*** Extracted material Section Begins ***

/-- Free a version: its reference images, the memory of its shards, its tier programs (R319, R502). The tiles go with it. -/
def State.freeVersion (s : State) (n : Nat) (v : Version) (staged : Bool) : State :=
  let x := s.slot n
  let s := s.devGive .images (v.tiles.length * imageBytes)
  let s := s.memGive x.owner (heldBytes v.shards + (if staged then stageBytes v.shards else 0))
  let st := s.fab.held.filter (fun p => p.1 == n && p.2.1 == v.number)
  let s := s.devGive .store (sumNat (st.map (fun p => p.2.2.2.length)))
  { s with slots := { s.slots with programs := s.slots.programs.filter (fun p => !(v.tiles.any (fun t => t.eng == p.eng && t.tier == p.tier))) }
           fab := { s.fab with held := s.fab.held.filter (fun p => !(p.1 == n && p.2.1 == v.number))
                               flows := s.fab.flows.filter (fun f => match f.kind with | .shardReq m _ => m != n | _ => true) } }

/-! ### The request ring -/

/-- A function's request ring. -/
def State.ring (s : State) (fn : Nat) : RingS := mapGet s.slots.rings fn {}
/-- Replace it. -/
def State.putRing (s : State) (fn : Nat) (r : RingS) : State := { s with slots := { s.slots with rings := mapSet s.slots.rings fn r } }

/-- Entries of a ring not yet consumed; a count ahead of the entries written counts every one as consumed (R312). -/
def RingS.unconsumed (r : RingS) (len : Nat) : Nat :=
  let d := (r.written + 65536 - r.cons % 65536) % 65536
  if d > len then 0 else d

/-- A request ring entry (Table 8.4). -/
def ringSlotBytes (n len slot reason index version attempt : Nat) : Bytes :=
  let phase := 1 - n / len % 2
  leBytes 1 slot ++ leBytes 1 reason ++ leBytes 2 index ++ leBytes 4 version ++ leBytes 1 attempt ++ zeros 3 ++
    leBytes 4 (n % 2 ^ 31 + 2 ^ 31 * phase)

/-- Requests of a slot: the version that asks for shards, and where it stands. -/
def SlotS.asking (x : SlotS) : List (Which × Version) :=
  (match x.cur with | some v => [(Which.cur, v)] | none => []) ++ (match x.pend with | some v => [(Which.pend, v)] | none => [])

/-- Change the request of a shard of a version of a slot. -/
def State.mapReq (s : State) (n version index : Nat) (f : ShardReq → ShardReq) : State :=
  let g (v : Version) : Version :=
    if v.number == version then { v with reqs := v.reqs.map (fun r => if r.index == index then f r else r) } else v
  let x := s.slot n
  s.putSlot n { x with cur := x.cur.map g, pend := x.pend.map g }

/-- Write the entries that wait, in order, while the ring has room, signalling the vector after each (R312). -/
def State.drainRing (s : State) (fn : Nat) : Nat → State
  | 0 => s
  | k + 1 =>
    let r := s.ring fn
    let len := s.setK .REQ_RING_LEN fn
    match r.waiting with
    | [] => s
    | (slot, reason, index, version, attempt) :: rest =>
      if r.unconsumed len ≥ len || !s.kwDma fn then s else
      let a := s.setK .REQ_RING_ADDR fn + 16 * (r.written % len)
      let s := s.dmaWrite fn a (ringSlotBytes r.written len slot reason index version attempt)
      let s := s.putRing fn { r with written := r.written + 1, waiting := rest }
      let s := s.emit (.msix fn (s.setK .REQ_RING_VECTOR fn))
      let s := if reason < 0x80 then s.mapReq slot version index (fun q => { q with beat := some s.beatMark }) else s
      s.drainRing fn k

/-- Put an entry into a function's request ring (R312); slots loaded over the fabric use no ring (R320). -/
def State.ringPush (s : State) (slot reason index version attempt : Nat) : State :=
  if s.setI .SLOT_SOURCE slot != 0xFFFF then s else
  let fn := (s.slot slot).owner
  let r := s.ring fn
  let s := s.putRing fn { r with waiting := r.waiting ++ [(slot, reason, index, version, attempt)] }
  s.drainRing fn (r.waiting.length + 1)

/-- Issue one request: a ring entry, or a SHARD_REQ frame to SLOT_SOURCE (R312, R320, R469). A frame with no live route is not sent:
the shard is missing until its SHARD_TIMEOUT (R463). -/
def State.issueReq (s : State) (n : Nat) (v : Version) (q : ShardReq) : State :=
  let s := s.mapReq n v.number q.index (fun r => { r with issued := true })
  let src := s.setI .SLOT_SOURCE n
  if src == 0xFFFF then s.ringPush n q.reason q.index v.number q.attempt
  else
    let s := s.mapReq n v.number q.index (fun r => { r with beat := some s.beatMark })
    let s := { s with fab := { s.fab with flows := s.fab.flows.filter (fun (f : Flow) => f.kind != FlowKind.shardReq n q.index) } }
    (s.startFlow (.shardReq n q.index) src (s.slot n).owner
      [⟨0x20, 0, leBytes 8 v.model ++ leBytes 4 v.number ++ leBytes 2 q.index ++ leBytes 1 q.attempt, .none⟩]).1

/-- Issue a version's requests in ascending SHARD_INDEX while fewer than SHARD_INFLIGHT are outstanding (R315). -/
def State.issueVer (s : State) (n : Nat) (v : Version) : State :=
  let out := sumNat ((s.slot n).asking.map (fun p => (p.2.reqs.filter (·.issued)).length))
  ((v.reqs.filter (fun q => !q.issued)).take (s.set0 .SHARD_INFLIGHT - out)).foldl (fun x q => x.issueReq n v q) s

/-- Issue the requests of a slot. -/
def State.issueSlot (s : State) (n : Nat) : State := ((s.slot n).asking).foldl (fun x p => x.issueVer n p.2) s

/-! ### Ends of loads -/

/-- The state of a complete slot: SERVING or DEGRADED while its function is ON, else READY (Table 8.8, R334, R345); only DEPLOYED serves (spec/12
Table 12.8). -/
def State.serveState (s : State) (n : Nat) : SlotState :=
  let x := s.slot n
  if (s.func (.slot n)).state != .on || s.ward.lc != 3 then .ready
  else match x.cur with
    | none => .empty
    | some v =>
      if v.tiles.any (fun t => !t.replacing && s.imageRecompute v t) || v.badHeld.any (fun i => v.shards.any (fun h => h.index == i && h.kind == 3))
      then .degraded else .serving

/-- A load has failed or is abandoned (R319, R332, R341): its tiles and pages are freed. A pending version leaves the current one
serving; a first version, one placed after a drain, or power-up checks leave the slot FAULT, or EMPTY when abandoned. `report` is
false for an ABORT. -/
def State.loadFail (s : State) (n code : Nat) (report : Bool := true) : State :=
  let x := s.slot n
  let pendRun := x.phase = .beside || x.phase = .drain
  match (if pendRun then x.pend else x.cur) with
  | none => s
  | some v =>
    let s := s.freeVersion n v (x.phase = .drain)
    let fn := x.owner
    let r := s.ring fn
    let s := s.putRing fn { r with waiting := r.waiting.filter (fun e => !(e.1 == n && e.2.1 < 0x80)), puts := r.puts.filter (fun p => p.slot != n) }
    let s := s.putSlot n (if pendRun then { s.slot n with pend := none, swapSt := .none, phase := .none, fail := code, recorded := false }
                          else { s.slot n with cur := none, phase := .none, fail := code })
    let s := s.ringPush n 0x82 0xFFFF v.number code
    let s := if pendRun then (if x.phase = .drain then s.slotTo n (s.serveState n) else s) else s.slotTo n (if report then .fault else .empty)
    if report then s.raise 0x8801 fn 0 n v.number code else s
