/-- A slot enters CLOSING (R512): no transfer starts under it, and a rekey that waited has no effect. -/
def State.closeKey (s : State) (n : Nat) : State :=
  let k := s.keySlot n
  if k.state == 1 then s.putKeySlot n { k with state := 2, next := none, since := s.notchClock } else s

/-- Every generation of a slot is zeroised (R512). -/
def State.zeroKey (s : State) (n : Nat) : State :=
  let k := s.keySlot n
  if k.state == 0 then s
  else ({ s with ward := { s.ward with keys := mapDel s.ward.keys n } }).raise 0x1C02 k.kw

/-- KEY_DRAIN notches have passed since a reading of the notch clock. -/
def State.drainPast (s : State) (since : Nat) : Bool := s.notchesPast since (s.set0 .KEY_DRAIN)

/-- A slot at a boundary (R511, R512): a rekey takes effect; a CLOSING slot is zeroised once nothing holds it or KEY_DRAIN has passed. The
slots of a keyway under removal wait for its step 4 (Table 12.6). -/
def State.keyBoundary (s : State) (n : Nat) : State :=
  let k := s.keySlot n
  match k.next with
  | some r =>
    s.putKeySlot n { k with key := r.key, kw := r.kw, usage := r.usage, gen := k.gen + r.n, flows := 0, prev := some (k.key, s.notchClock), next := none }
  | none =>
    if k.state == 2 && !s.kwClosing k.kw && (s.inFlight n == 0 || s.drainPast k.since) then s.zeroKey n else s

/-- The key slots' part of a boundary. -/
def State.keysBoundary (s : State) : State := (s.ward.keys.map Prod.fst).foldl State.keyBoundary s

/-- Transfers hold the previous generation of a slot. -/
def State.prevHeld (s : State) (n : Nat) : Bool :=
  let k := s.keySlot n
  s.fab.flows.any (fun f => f.keySlot == n && f.gen != k.gen) ||
    s.slots.rings.any (fun r => s.namedSlot .DMA_KEY_SLOT r.1 == some n && r.2.puts.any (fun (p : Put) => p.gen.isSome && p.gen != some k.gen))

/-- A previous generation is destroyed once none holds it, or KEY_DRAIN notches after the boundary that replaced it (R511). -/
def keyDestroy (n : Nat) (s : State) : State :=
  let k := s.keySlot n
  match k.prev with
  | none => s
  | some (_, at_) => if !s.prevHeld n || s.drainPast at_ then s.putKeySlot n { k with prev := none } else s

/-- KEY_GENERATION_DESTROY. -/
def execKeyGenerationDestroy (t slot : Nat) (s : State) : Host.Outcome State Fault Refusal :=
  if slot < 128 then .next (keyDestroy slot (s.at t)) else .fault .noSuchUnit

/-- KEY_INFO (Table 12.3). -/
def State.keyInfo (s : State) (n : Nat) : Bytes :=
  let k := s.keySlot n
  leBytes 1 k.state ++ leBytes 1 (if k.state == 0 then 0xFF else k.kw) ++ leBytes 1 k.usage ++ leBytes 1 (if k.prev.isSome then 1 else 0) ++
    leBytes 4 k.gens ++ leBytes 4 k.flows ++ leBytes 4 (s.inFlight n)

/-! ### The management key, life-cycle requests and debug -/

/-- A keyway with confidential mode in force (R516). -/
def State.confBits (s : State) : Nat :=
  sumNat ((List.range 64).map (fun n => if (s.kway n).conf && s.kwState n != .off then 2 ^ n else 0))

/-- JTAG_STATE (R518, Table 12.8). -/
def State.jtagState (s : State) : Nat :=
  if s.confBits != 0 || s.ward.lc ≥ 5 then 0 else if s.ward.lc ≤ 1 || s.ward.jtag then 1 else 0

/-- MGMT_KEY_INSTALL (R507, R509, R523): in a claim the device moves to DEPLOYED at the next boundary; otherwise the key is replaced there. -/
def State.mgmtInstall (s : State) (claim : Bool) (b : Bytes) : State × Refused :=
  match s.unwrap b with
  | none => s.unwrapFail 0
  | some key =>
    let w := { s.ward with mgmtNext := some key }
    (({ s with ward := if claim then { w with lcNext := some 3 } else w }).raise 0x1C01 0, none)

/-- LC_NONCE changes (R524). -/
def State.newNonce (s : State) : State :=
  let (s, n) := s.random 32
  { s with ward := { s.ward with nonce := n } }

/-- The DeviceID certificate's serial number (log 9). -/
def deviceSerial : Bytes := (List.range 16).map (Config.asBuilt 2)

/-- A Brynfa-signed record of the LC_REQUEST layout (R524): NONCE is LC_NONCE and the signature holds. -/
def State.isSigned (s : State) (b : Bytes) : Bool :=
  (b.drop 4).take 32 == s.ward.nonce &&
    Config.ecdsaOk 1 (sha384 (deviceSerial ++ s.ward.nonce ++ leBytes 1 (leAt b 0 1) ++ leBytes 1 s.ward.lc)) ((b.drop 36).take 96)

/-- A transition of Table 12.9 that an LC_REQUEST may ask for: `keyed` says that it comes in an Expert session under the management key, `sig` that
its signature holds. -/
def State.lcAllowed (s : State) (target : Nat) (keyed sig : Bool) : Bool :=
  match s.ward.lc, target with
  | 1, 2 => sig
  | 3, 4 => sig && keyed && decide (s.ward.returns < 4)
  | 4, 2 => sig
  | 0, _ => false
  | 5, _ => false
  | _, 5 => sig || keyed
  | _, _ => false

/-- A refused life-cycle request (R524). -/
def State.lcRefuse (s : State) : State × Refused := (s.newNonce.raise 0x4C05 0xFF, some (0x10, 5))

/-- LC_REQUEST (R522, R524): an accepted transition waits for the boundary (R525). -/
def State.lcRequest (s : State) (keyed : Bool) (b : Bytes) : State × Refused :=
  let target := leAt b 0 1
  if s.lcAllowed target keyed (s.isSigned b) then
    (({ s with ward := { s.ward with lcNext := some target } }).newNonce, none)
  else s.lcRefuse

/-- MEAS extended with a value (R504). -/
def WardS.extend (w : WardS) (n : Nat) (v : Bytes) : WardS :=
  { w with meas := w.meas.set n (sha384 (w.meas.getD n (zeros 48) ++ v)) }

/-- The 48 bytes that describe a debug opening (Table 12.2, log 34): notch time, JTAG_STATE, reason 1 for DEBUG_UNLOCK. -/
def State.debugRecord (s : State) : Bytes := padTo 48 (leBytes 8 s.notchTime ++ leBytes 1 1 ++ leBytes 1 1)

/-- DEBUG_UNLOCK (R518). -/
def State.debugUnlock (s : State) (b : Bytes) : State × Refused :=
  if leAt b 0 1 == 0 && s.isSigned b then
    let s := s.newNonce
    (({ s with ward := { s.ward.extend 4 s.debugRecord with jtag := true } }).raise 0x4C04 0xFF, none)
  else s.lcRefuse

/-! ### Attestation (R506) -/

/-- MEAS_n. -/
def State.measReg (s : State) (n : Nat) : Bytes := s.ward.meas.getD n (zeros 48)

/-- Settings of a keyway's window, in order (Table 12.1). -/
def windowObjs : List Obj :=
  [.KW_EXPERT_ALLOWED, .KW_CONFIDENTIAL, .QUOTA_CORE_FIRST, .QUOTA_CORE_COUNT, .QUOTA_MEM_PAGES, .QUOTA_REQ, .QUOTA_RINGS,
   .QUOTA_LATCH_FIRST, .QUOTA_LATCH_COUNT, .ENERGY_SHARE, .DMA_KEY_SLOT, .LINK_KEY_SLOT, .IDE_STREAM]

/-- A keyway's window as in force: its settings in order, each in its own size (log 31). -/
def State.windowBytes (s : State) (n : Nat) : Bytes := windowObjs.flatMap (fun o => leBytes (tySize o.spec.ty) (s.setK o n))

/-- Measurement blocks of a connection: 1 to 5 are the registers, 6 through the DOE of KWn its window and FUNC_STATE (R506). -/
def State.measBlocks (s : State) (c : SpdmConn) : List (Nat × Bytes) :=
  (List.range 5).map (fun n => (n + 1, s.measReg n)) ++
    (match c with
      | .doe fn => [(6, sha384 (s.windowBytes fn ++ leBytes 1 (s.kwState fn).code))]
      | .i3c _ => [])

/-- The certificate chain of this boot. -/
def State.chain (s : State) : Bytes := Config.certChain (s.measReg 0) s.ward.kexDraw

/-- How far a connection has come. -/
def State.spdmStage (s : State) (c : SpdmConn) : Nat := ((s.ward.spdm.find? (fun x => x.1 == c)).map (fun x => x.2.stage)).getD 0

/-- A connection reaches a stage. -/
def State.putStage (s : State) (c : SpdmConn) (n : Nat) : State :=
  { s with ward := { s.ward with spdm := (c, ⟨n⟩) :: s.ward.spdm.filter (fun x => x.1 != c) } }

/-- SPDM error codes: InvalidRequest and UnexpectedRequest (log 33). -/
def spdmInvalid : SpdmMsg := .error 1
/-- UnexpectedRequest. -/
def spdmUnexpected : SpdmMsg := .error 4

/-- A connection exists; its responder runs once the WARD image does, and a DOE mailbox answers while the host link is up and its function is
enabled (R490, R506, R608). -/
def State.spdmUp (s : State) : SpdmConn → Bool
  | .doe fn => s.boot.ward && s.boot.ready && s.boot.link && s.fnHere fn
  | .i3c _ => s.boot.ward

/-- A DOE names a function. -/
def connOk : SpdmConn → Bool
  | .doe fn => decide (fn < 64)
  | .i3c _ => true

/-- Answer a request that needs a stage: out of order it is unexpected. -/
def State.spdmAt (s : State) (c : SpdmConn) (stage : Nat) (f : State → State × SpdmMsg) : State :=
  if !s.spdmUp c then s
  else if s.spdmStage c < stage then s.emit (.spdm c spdmUnexpected)
  else let (s, m) := f s; s.emit (.spdm c m)

/-- SPDM_GET_VERSION: SPDM 1.2; the connection begins anew. -/
def execSpdmGetVersion (t : Nat) (c : SpdmConn) (s : State) : Host.Outcome State Fault Refusal :=
  if connOk c then .next ((s.at t).spdmAt c 0 (fun s => (s.putStage c 1, .version [0x12]))) else .fault .noSuchUnit

/-- SPDM_GET_CAPABILITIES. -/
def execSpdmGetCapabilities (t : Nat) (c : SpdmConn) (s : State) : Host.Outcome State Fault Refusal :=
  if connOk c then .next ((s.at t).spdmAt c 1 (fun s => (s.putStage c 2, .capabilities))) else .fault .noSuchUnit

/-- SPDM_NEGOTIATE_ALGORITHMS. -/
def execSpdmNegotiateAlgorithms (t : Nat) (c : SpdmConn) (s : State) : Host.Outcome State Fault Refusal :=
  if connOk c then .next ((s.at t).spdmAt c 2 (fun s => (s.putStage c 3, .algorithms))) else .fault .noSuchUnit

/-- SPDM_GET_DIGESTS: the digest of the chain in slot 0. -/
def execSpdmGetDigests (t : Nat) (c : SpdmConn) (s : State) : Host.Outcome State Fault Refusal :=
  if connOk c then .next ((s.at t).spdmAt c 3 (fun s => (s, .digests [sha384 s.chain]))) else .fault .noSuchUnit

*** Extracted material Section Ends ***

Instructions to follow
Could you transcribe the entries above word for word, from the line with "let s := s.devGive .store" down to the line with "p.2.1 == v.number))", keeping both?

Output below
  let s := s.devGive .store (sumNat (st.map (fun p => p.2.2.2.length)))
  { s with slots := { s.slots with programs := s.slots.programs.filter (fun p => !(v.tiles.any (fun t => t.eng == p.eng && t.tier == p.tier))) }
           fab := { s.fab with held := s.fab.held.filter (fun p => !(p.1 == n && p.2.1 == v.number))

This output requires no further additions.